Eduardo Yañez Parareda wrote:I don't like it because you'll have a lot of classes, it's a very fine grain approach. For each operation on DB you'll have a class!, I think if you
have a few different types of operations it would work, but when your app begins to grow up it could be harder to maintain.
More classes, yes, but there are several advantages with this approach
1) You don't have large classes containing several large methods that are often each doing essentially the same thing with slight variations.
2) You can eliminate duplicate boiler plate code by creating DAO abstract command classes for CRUD operations. These classes would call strategies (if necessary) for the slight variations such as selection criteria and populating the domain objects. This makes for nicely cohesive classes that are very testable because they abide by design principles such as IOC, DIP, Hollywood, Open-Close, etc.
3) The client of the DAO can in some cases be abstract, not even knowing what DAO it is calling - just passing along the request type and params, and the command pattern takes care of invoking the right DAO. With the more traditional DAO aproach, your client controller has to interpret the request and hard code a call to a corresponding DAO operation. That means a lot of duplicate client controller code too. With the DAO command approach, some web requests can be handled abstractly from the web server all the way down to the DAO, with no specialized code except for the simple DAO strategies for selection criteria, populating, etc.

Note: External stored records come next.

-- ==== Sys2Proof/Machine/Operands.lean ====
section
/-! DEFINITION. The operand forms of requests: yes/no fields, line, player, source, slot and list numbers, handles and
entry bodies, each read from the number its frame carries (R4 to R7, R107, R198, R202). -/

namespace Sys2Proof.Machine

/-- A yes/no field: 0 for no, 1 for yes (R198); none for any other value (R6). -/
def readFlag : Nat → Option Bool
  | 0 => some false
  | 1 => some true
  | _ => none

/-- A number 1..n as an index. -/
def readIndex (n k : Nat) : Option (Fin n) := if h : 1 ≤ k ∧ k ≤ n then some ⟨k - 1, by omega⟩ else none

/-- A line number 1..6 (R107). -/
def readLine (k : Nat) : Option (Fin 6) := readIndex 6 k

/-- A player number 1..4 (R44). -/
def readPlayer (k : Nat) : Option (Fin 4) := readIndex 4 k

/-- A source number 1..14 (R87). -/
def readSource (k : Nat) : Option (Fin 14) := readIndex 14 k

/-- A list code: 0 MAIN, 1..16 a break list (R202). -/
def readList (k : Nat) : Option ListId := if h : k < 17 then some ⟨k, h⟩ else none

/-- A break number 1..16 (R15). -/
def readBreak (k : Nat) : Option ListId := if h : 1 ≤ k ∧ k < 17 then some ⟨k, h.2⟩ else none

/-- A parameter code 1..6 (R205). -/
def readParam : Nat → Option Param
  | 1 => some .carrier | 2 => some .power | 3 => some .txSelect
  | 4 => some .siteAudio | 5 => some .alertFlag | 6 => some .modLimit
  | _ => none

/-- A class number 0..127 (R138). -/
def classInRange (k : Nat) : Bool := decide (k ≤ 127)

/-- The classes of a handle (R4). -/
inductive HandleClass where
  | none | malformed | formed
deriving DecidableEq, Repr

/-- The class of a handle by its form alone: 0, generation 0, or formed (R4). -/
def handleClass (h : Nat) : HandleClass :=
  if h = 0 then .none else if h ≤ 511 then .malformed else .formed

/-- The slot of a handle (R4). -/
def handleSlot (h : Nat) : Nat := h % 512

/-- The generation of a handle (R4). -/
def handleGen (h : Nat) : Nat := h / 512

/-- The handle of a slot at a generation (5.4). -/
def makeHandle (gen slot : Nat) : Nat := gen * 512 + slot

/-! ### Entry bodies (R5 to R7) -/

/-- Clamping the stretch bounds into place around the planned length (R7). -/
def clampTiming (planned : Nat) : Timing → Timing
  | .stretch lo hi => .stretch (min lo planned) (max hi planned)
  | t => t

/-- The timing class with its bounds checked for range (R6), before the clamping of R7. -/
def readTiming (e : RawEntry) : Option Timing :=
  match e.timing with
  | 1 => some .fixed
  | 2 => if e.stretchMin ≤ Config.maxLength ∧ e.stretchMax ≤ Config.maxLength then
      some (.stretch e.stretchMin e.stretchMax) else none
  | 3 => some .drop
  | _ => none

/-- The post: absent for the post kind 0, else a time of day in range and one of the two kinds (R6, R202). The outer
none is a field out of range. -/
def readPost (e : RawEntry) : Option (Option Post) :=
  match e.postKind with
  | 0 => some none
  | 1 => if e.postTime < Config.dayMs then some (some { timeOfDay := e.postTime, kind := .exact }) else none
  | 2 => if e.postTime < Config.dayMs then some (some { timeOfDay := e.postTime, kind := .nearest }) else none
  | _ => none

/-- The fields every item kind carries, checked (R6) and with the stretch bounds clamped (R7). -/
def readItem (e : RawEntry) : Option ItemFields := do
  if e.planned > Config.maxLength then none else
  let timing ← readTiming e
  let post ← readPost e
  let waitForGo ← readFlag e.waitForGo
  let breakAfter ← readFlag e.breakAfter
  let oneShot ← readFlag e.oneShot
  some { planned := e.planned, timing := clampTiming e.planned timing, post, waitForGo, breakAfter, oneShot }

/-- An audio entry's body (R6). -/
def readAudio (kind : AudioKind) (e : RawEntry) : Option Body := do
  let item ← readItem e
  if e.cart = 0 ∨ e.segue > e.planned then none else
  some (.audio kind e.cart e.segue item)

/-- The phone part (R6). -/
def readPhonePart (e : RawEntry) : Option PhonePart := do
  let endOnLast ← readFlag e.endOnLast
  if e.callers > 2 then none else
  match e.endAction with
  | 1 => some { callers := e.callers, endAction := .hold, endOnLast }
  | 2 => some { callers := e.callers, endAction := .release, endOnLast }
  | _ => none

/-- The body an entry's fields give: the fields its kind carries, each checked against its range (R5, R6); none where
R6 refuses it. Fields the kind does not carry are not read. -/
def readBody (e : RawEntry) : Option Body :=
  match e.kind with
  | 1 => readAudio .music e
  | 2 => readAudio .spot e
  | 3 => readAudio .ident e
  | 4 => readAudio .bed e
  | 5 => readAudio .spoken e
  | 6 => do
    let item ← readItem e
    let timed ← readFlag e.timed
    some (.live timed item)
  | 7 => do
    let item ← readItem e
    let timed ← readFlag e.timed
    let part ← readPhonePart e
    some (.phone timed part item)
  | 8 => do
    let item ← readItem e
    let timed ← readFlag e.timed
    let cueStart ← readFlag e.cueStart
    some (.join timed cueStart item)
  | 9 => if e.spanCount = 1 ∨ e.spanCount > 255 then none else some (.spanStart e.spanCount)
  | 10 => some .spanEnd
  | 11 => (readBreak e.breakNumber).map .call
  | 12 => some .holdPoint
  | 13 => some .endMark
  | _ => none

/-- The item fields of an item kind; none for a control kind. -/
def Body.item? : Body → Option ItemFields
  | .audio _ _ _ item => some item
  | .live _ item => some item
  | .phone _ _ item => some item
  | .join _ _ item => some item
  | .spanStart _ | .spanEnd | .call _ | .holdPoint | .endMark => none

/-- The segue: 0 for LIVE, PHONE and JOIN (R5). -/
def Body.segue : Body → Nat
  | .audio _ _ segue _ => segue
  | _ => 0

/-- The code of a kind, 1..13 in the order of the kinds table (R202). -/
def Body.kindCode : Body → Nat
  | .audio .music _ _ _ => 1 | .audio .spot _ _ _ => 2 | .audio .ident _ _ _ => 3 | .audio .bed _ _ _ => 4
  | .audio .spoken _ _ _ => 5 | .live _ _ => 6 | .phone _ _ _ => 7 | .join _ _ _ => 8 | .spanStart _ => 9
  | .spanEnd => 10 | .call _ => 11 | .holdPoint => 12 | .endMark => 13

end Sys2Proof.Machine
end

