-- ==== Sys2Proof/Machine/Timing.lean ====
section
/-! DEFINITION. The back-timer: the timing computation (R69 to R81) and what it hands to the post watch (R62). -/

namespace Sys2Proof.Machine

/-! ### Resolved entries -/

/-- Whether a resolved entry is an ALERT entry. -/
def Resolved.isAlert (r : Resolved) : Bool := match r.source with | .alert _ => true | _ => false

/-- Whether a resolved entry is an END marker. -/
def Resolved.isEnd (r : Resolved) : Bool := match r.source with | .endMark _ => true | _ => false

/-- The handle of a resolved entry: 0 for an ALERT entry and for the end-of-list END marker (R24). -/
def Source.handle : Source → Nat
  | .item h _ _ => h
  | .hold h _ => h
  | .endMark (some (h, _)) => h
  | .endMark none => 0
  | .alert _ => 0

/-- The list a resolved entry was resolved from (R24). -/
def Source.list? : Source → Option ListId
  | .item _ l _ => some l
  | .hold _ l => some l
  | .endMark (some (_, l)) => some l
  | .endMark none => none
  | .alert _ => none

/-- The copied body of an ITEM entry. -/
def Source.body? : Source → Option Body
  | .item _ _ b => some b
  | _ => none

/-- The copied item fields of an ITEM entry. -/
def Resolved.item? (r : Resolved) : Option ItemFields := r.source.body?.bind Body.item?

/-- The copied post of an ITEM entry. -/
def Resolved.post? (r : Resolved) : Option Post := r.item?.bind ItemFields.post

/-- The copied segue; 0 for all but audio kinds. -/
def Resolved.segue (r : Resolved) : Nat := (r.source.body?.map Body.segue).getD 0

/-- A handle and iteration, which identify a copy of an entry (R81). -/
def Resolved.copyId (r : Resolved) : Nat × List Nat := (r.source.handle, r.iteration)

/-- An entry's effective length and drop mark as R72 clears them. -/
def Resolved.cleared (r : Resolved) : Resolved :=
  { r with
    dropMark := false
    effective := match r.source with
      | .item _ _ b => (b.item?.map ItemFields.planned).getD 0
      | .alert p => p.declared * 1000
      | .hold _ _ | .endMark _ => 0 }

/-! ### Stages of the computation -/

/-- Stage 1: the smallest station time at or after `t0` whose time of day is `h` (R73). -/
def postInstantFrom (t0 h : Nat) : Nat := t0 + (h + Config.dayMs - t0 % Config.dayMs) % Config.dayMs

/-- The time an entry on air has run: 0 while it is CUEING (R42). -/
def OnAir.elapsed (o : OnAir) (now : Nat) : Nat :=
  match o.phase with
  | .cueing _ => 0
  | .playing mono _ => now - mono

/-- Stage 2 for an entry on air (R74): an audio entry's remainder counts to its segue point. -/
def OnAir.remainder (o : OnAir) (now : Nat) : Nat := o.frozen - o.segue - o.elapsed now

/-- Stage 2: the on-air remainder (R74, R75). In PREEMPTED before a carriage is ACTIVE the alert's remainder is 0 (DESIGN
CHOICE, log entry 56). In RUNNING with the on-air record empty, as at the release within a segue or a post cut, R74's
table has no row, and A0 is 0 (DESIGN CHOICE, log entry 63). The alert's declared length is its record's present one, a
revision's where one has come during the carriage (DESIGN CHOICE, log entry 69). -/
def State.airRemainder (s : State) : Nat :=
  match s.air.state with
  | .running => (s.air.onAir.map fun o => o.remainder s.clock.mono).getD 0
  | .preempted =>
    let alert := match s.sched.carriage with
      | some c => (match s.alert? c.slot with
        | some a => a.frame.declared * 1000 - (s.clock.mono - c.startMono)
        | none => 0)
      | none => 0
    let interrupted := match s.air.preemption with
      | some p => (match p.policy, p.interrupted with
        | .resume, some o => o.frozen - p.elapsed
        | _, _ => 0)
      | none => 0
    alert + interrupted
  | .stopped | .waitGo | .held | .postWait => 0

/-- A pending entry's contribution to the projection (R76). -/
def Resolved.contribution (r : Resolved) : Nat :=
  match r.source with
  | .item _ _ b => (b.item?.map ItemFields.planned).getD 0 - b.segue
  | .alert p => p.declared * 1000
  | .hold _ _ | .endMark _ => 0

/-- Whether a pending entry is an ITEM entry of class DROP. -/
def Resolved.isDrop (r : Resolved) : Bool := (r.item?.map fun i => decide (i.timing = .drop)).getD false

/-- A STRETCH entry's capacity to shrink; 0 for any other (R77). -/
def Resolved.shrinkCap (r : Resolved) : Nat :=
  match r.item? with
  | some i => (match i.timing with | .stretch lo _ => i.planned - lo | _ => 0)
  | none => 0

/-- A STRETCH entry's capacity to extend; 0 for any other (R78). -/
def Resolved.extendCap (r : Resolved) : Nat :=
  match r.item? with
  | some i => (match i.timing with | .stretch _ hi => hi - i.planned | _ => 0)
  | none => 0

/-- Stage 5 on the pending entries taken from the post back: while the float with the shrink capacity is below minus
the tolerance, the next unmarked DROP entry is marked and its contribution added (R77). -/
def markDrops (tolerance sd : Nat) : Int → List Resolved → Int × List Resolved
  | f, [] => (f, [])
  | f, r :: rest =>
    if r.isDrop ∧ f + sd < -(tolerance : Int) then
      let (f', rest') := markDrops tolerance sd (f + r.contribution) rest
      (f', { r with dropMark := true } :: rest')
    else
      let (f', rest') := markDrops tolerance sd f rest
      (f', r :: rest')

/-- One walk of the remainder from the post back: each entry whose share is below its capacity takes one ms (R79). -/
def handOutOnce : Nat → List (Nat × Nat) → Nat × List (Nat × Nat)
  | r, [] => (r, [])
  | 0, shares => (0, shares)
  | r + 1, (a, c) :: rest =>
    if a < c then
      let (r', rest') := handOutOnce r rest
      (r', (a + 1, c) :: rest')
    else
      let (r', rest') := handOutOnce (r + 1) rest
      (r', (a, c) :: rest')

/-- The remainder handed out, walk after walk, until none is left (R79). -/
def handOut : Nat → Nat → List (Nat × Nat) → List (Nat × Nat)
  | 0, _, shares => shares
  | fuel + 1, r, shares =>
    if r = 0 then shares
    else
      let (r', shares') := handOutOnce r shares
      handOut fuel r' shares'

/-- The shares of an amount among capacities, in the order of the capacities, the last nearest the post: base shares in
proportion, then the remainder one ms at a time from the post back (R79). -/
def stretchShares (amount : Nat) (caps : List Nat) : List Nat :=
  let total := caps.sum
  if total = 0 then caps.map fun _ => 0
  else
    let base := caps.map fun c => (amount * c / total, c)
    let left := amount - (base.map Prod.fst).sum
    ((handOut left left base.reverse).reverse).map Prod.fst

/-- Stage 6's direction (R78). -/
def stretchDirection (tolerance : Nat) (f : Int) : Direction :=
  if f < -(tolerance : Int) then .shrink else if f > tolerance then .extend else .none

/-- An effective length moved by a share (R79). -/
def Resolved.stretched (d : Direction) (r : Resolved) (share : Nat) : Resolved :=
  match d with
  | .none => r
  | .shrink => { r with effective := r.effective - share }
  | .extend => { r with effective := r.effective + share }

/-- The residual (R80). -/
def residualOf (d : Direction) (f : Int) (amount : Nat) : Int :=
  match d with
  | .none => f
  | .shrink => f + amount
  | .extend => f - amount

/-- The result of stages 5 and 6 on the pending entries. -/
structure Adjusted where
  entries : List Resolved
  direction : Direction
  amount : Nat
  drops : Nat
  stretches : Nat
  residual : Int
deriving DecidableEq, Repr

/-- Stages 5 and 6: drops, then stretches (R77 to R80). -/
def adjust (tolerance : Nat) (float : Int) (pending : List Resolved) : Adjusted :=
  let sd := (pending.map Resolved.shrinkCap).sum
  let (f, markedRev) :=
    if float < -(tolerance : Int) then markDrops tolerance sd float pending.reverse else (float, pending.reverse)
  let marked := markedRev.reverse
  let d := stretchDirection tolerance f
  let caps := match d with
    | .none => marked.map fun _ => 0
    | .shrink => marked.map Resolved.shrinkCap
    | .extend => marked.map Resolved.extendCap
  let amount := if d = .none then 0 else min f.natAbs caps.sum
  let shares := stretchShares amount caps
  { entries := marked.zipWith (Resolved.stretched d) shares
    direction := d
    amount
    drops := marked.countP Resolved.dropMark
    stretches := shares.countP fun a => decide (0 < a)
    residual := residualOf d f amount }

/-- The lookahead split at the first ITEM entry with a post: the pending entries, the post entry, the rest (R71). -/
def splitAtPost : List Resolved → Option (List Resolved × Resolved × List Resolved)
  | [] => none
  | r :: rest =>
    if r.post?.isSome then some ([], r, rest)
    else (splitAtPost rest).map fun (before, p, after) => (r :: before, p, after)

/-! ### The post watch (R62) -/

/-- The post watch after a computation's record has been handed to it (R62). A watch that the cut instant disarmed in HELD
or STOPPED (R64) is armed again like any disarmed one, with the record's later instant (DEDUCED, log entry 68). -/
def PostWatch.update (w : PostWatch) (rec : TimingRecord) (tolerance : Nat) : PostWatch :=
  match rec.state with
  | .computed c =>
    if c.postKind = .exact then
      let fresh := PostWatch.armed { handle := c.handle, iteration := c.iteration, instant := c.instant,
                                     cut := c.instant + tolerance }
      match w with
      | .disarmed => fresh
      | .armed v => if v.handle = c.handle ∧ v.iteration = c.iteration then .armed v else fresh
      | .deferred v => if v.handle = c.handle ∧ v.iteration = c.iteration then .deferred v else fresh
    else .disarmed
  | .noPost | .postBeyond => .disarmed

/-- Whether two drop sets have the same members (R81). -/
def sameMembers (a b : List (Nat × List Nat)) : Bool := a.all (b.contains ·) && b.all (a.contains ·)

/-! ### The computation -/

/-- The timing record and the new lookahead after the held head, from the cleared entries (R71 to R80). `start` is the
lookahead index of the first of them. -/
def State.computeFrom (s : State) (start : Nat) (entries : List Resolved) : TimingRecord × List Resolved :=
  let rec0 : TimingRecord :=
    { state := .noPost, seqNo := s.interp.seqNo, t0 := s.clock.station, tolerance := s.timer.tolerance,
      dropCount := 0, stretchCount := 0 }
  match splitAtPost entries with
  | none =>
    let ends := (match s.interp.look.getLast? with | some r => r.isEnd | none => true)
    ({ rec0 with state := if ends then .noPost else .postBeyond }, entries)
  | some (pending, p, after) =>
    match p.post? with
    | none => (rec0, entries)
    | some post =>
      let tp := postInstantFrom s.clock.station post.timeOfDay
      let a0 := s.airRemainder
      let proj := s.clock.station + a0 + (pending.map Resolved.contribution).sum
      let float : Int := (tp : Int) - proj
      let adj := adjust s.timer.tolerance float pending
      ({ rec0 with
          state := .computed
            { handle := p.source.handle, iteration := p.iteration, index := start + pending.length,
              postKind := post.kind, timeOfDay := post.timeOfDay, instant := tp, remainder := a0, projection := proj,
              float, direction := adj.direction, amount := adj.amount, residual := adj.residual }
          dropCount := adj.drops
          stretchCount := adj.stretches },
        adj.entries ++ p :: after)

/-- The residual of a record, while it carries one. -/
def TimingRecord.residual? (rec : TimingRecord) : Option Int :=
  match rec.state with
  | .computed c => some c.residual
  | .noPost | .postBeyond => none

/-- The marked entries of a computation compared with the kept drop set: TIMING_CHANGED is raised when a member differs
(R81). -/
def State.keepDrops (s : State) (entries : List Resolved) : State :=
  let marked := (entries.filter Resolved.dropMark).map Resolved.copyId
  let kept := { s with timer := { s.timer with dropSet := marked } }
  if sameMembers marked s.timer.dropSet then kept
  else kept.raise .timingChanged (some (.timingChanged s.timer.record.dropCount s.timer.record.residual?))

/-- One computation of the back-timer (R69): the lookahead after the held head is cleared, the stages are carried out,
the marks and the record written, the drop set compared and the record handed to the post watch (R80). -/
def State.compute (s : State) : State :=
  let start := if s.interp.held then 1 else 0
  let (record, entries) := s.computeFrom start ((s.interp.look.drop start).map Resolved.cleared)
  let s1 := { s with
    interp := { s.interp with look := s.interp.look.take start ++ entries }
    timer := { s.timer with record } }
  let s2 := s1.keepDrops entries
  { s2 with air := { s2.air with watch := s2.air.watch.update record s2.timer.tolerance } }

end Sys2Proof.Machine
end

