/-- An entry met (R25 to R28). -/
def Walk.meet (w : Walk) (st : Store) (h : Nat) (l : ListId) (b : Body) : Walk :=
  match b with
  | .spanStart n => w.spanStart h l n
  | .spanEnd => w.spanEnd st h l
  | .call brk => w.call st h l brk
  | .holdPoint => w.append (.hold h l) { w.ctx with pos := .after h l }
  | .endMark => { w.append (.endMark (some (h, l))) { w.ctx with pos := .after h l } with stopped := true }
  | .audio _ _ _ _ | .live _ _ | .phone _ _ _ | .join _ _ _ =>
    let stack := w.ctx.stack.map fun f => { f with pass := true }
    w.append (.item h l b) { w.ctx with pos := .after h l, stack }

/-- One step of the walk. -/
def Walk.step (w : Walk) (st : Store) : Walk :=
  let l := w.ctx.pos.list
  match st.next w.ctx.pos with
  | none => w.endOfList l
  | some h => match st.find? h with
    | some e => w.meet st h l e.body
    | none => w.goTo (.after h l)

/-- The walk carried on until the lookahead holds 64 entries or an END marker has been appended. -/
def Walk.run (st : Store) : Nat → Walk → Walk
  | 0, w => w
  | fuel + 1, w => if w.stopped || decide (64 ≤ w.look.length) then w else Walk.run st fuel (w.step st)

/-- More steps than a walk can take before it appends 64 entries or stops: between two appended entries a walk passes
each entry of MAIN and of each break it calls at most once for each frame of the loop stack. -/
def walkFuel : Nat := 2 ^ 40

/-- A resolution from a context onto a lookahead (R25): one that already holds 64 entries, or whose tail is an END
marker, appends nothing. -/
def resolve (st : Store) (ctx : Context) (look : List Resolved) (drawn : Vector Bool 17) : Walk :=
  let ended := match look.getLast? with | some r => r.isEnd | none => false
  Walk.run st walkFuel { ctx, look, breakNext := false, drawn, faults := [], stopped := ended }

/-- The faults of a walk raised in order; the most recent is kept for LOOKAHEAD_READ (R29). -/
def State.reportFaults : List (Nat × WalkFault) → State → State
  | [], s => s
  | (h, r) :: rest, s =>
    let t := s.raise .lookaheadFault (some (.lookaheadFault h r))
    State.reportFaults rest { t with interp := { t.interp with lastFault := some (h, r) } }

/-! ### The lookahead -/

/-- The sequence number advanced by `n`; 65,535 advances to 0 (R38). -/
def State.advanceSeq (s : State) (n : Nat) : State :=
  { s with interp := { s.interp with seqNo := (s.interp.seqNo + n) % 65536 } }

/-- The state with the lookahead written. -/
def State.putLook (s : State) (look : List Resolved) : State := { s with interp := { s.interp with look } }

/-- The head of the lookahead. -/
def State.head? (s : State) : Option Resolved := s.interp.look.head?

/-- The context from which the next resolution starts: the context after the last entry, or the play position. -/
def State.tailContext (s : State) : Context :=
  match s.interp.look.getLast? with
  | some r => r.after
  | none => s.interp.play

4) When you have DAO command classes, they can be composed together as decorators to map to multiple sources. For example, if you need to write to the DB and also to memcached, you need two different mappers.
5) For read operations that attempt to read from cache, the DAO command classes can be composed together following the chain or responsibility pattern. The first DAO, which attempts to read from cache, does not contain the rquested data, will pass the request along to the next DAO in the chain (which reads from the DB), and update itself with the data when it comes back up the chain. Subsequent calls for the same data will not need to go back down the chain of DAOs.
To me, this approach makes a lot of sense. I've always thought it was strange that in JAVA EE, the command pattern and/or DI is used from web server to container, from container to
servlet, from servlet to controller (using front controller pattern), but after that, it stops and the controller has to translate the request into a hard-code DAO call. For more complicated requests, this may be necessary, but not for the simpler ones (of which there are many). I worked on an open source effort for Lockheed Martin that successfully used this approach,
http://github.com/lmco/eurekastreams. It's a facebook-like app for the workplace.
Rohit Agrawal wrote:I don't quite like this approach for some reasons:
- In ServiceImpl : you can't influence the flow of DAOs being called. For e.g. after execution of 1st DAO if I don't want to execute 2nd DAO but execute 3rd DAO, it's hard to have this implemented.
- besides not sure if we can conceptually use DAO. because a Command object can have business logic, however DAOs should only deal with aspects of reading and writing data to db.
As I think you mentioned in a later post, for more complicated services, you can just create a specialized service implementation and hard code which DAO commands are called.
Using DAO commands does not force business logic to be in the DAO. The logic is in still in the service, and also in the factory that wires the DAOs.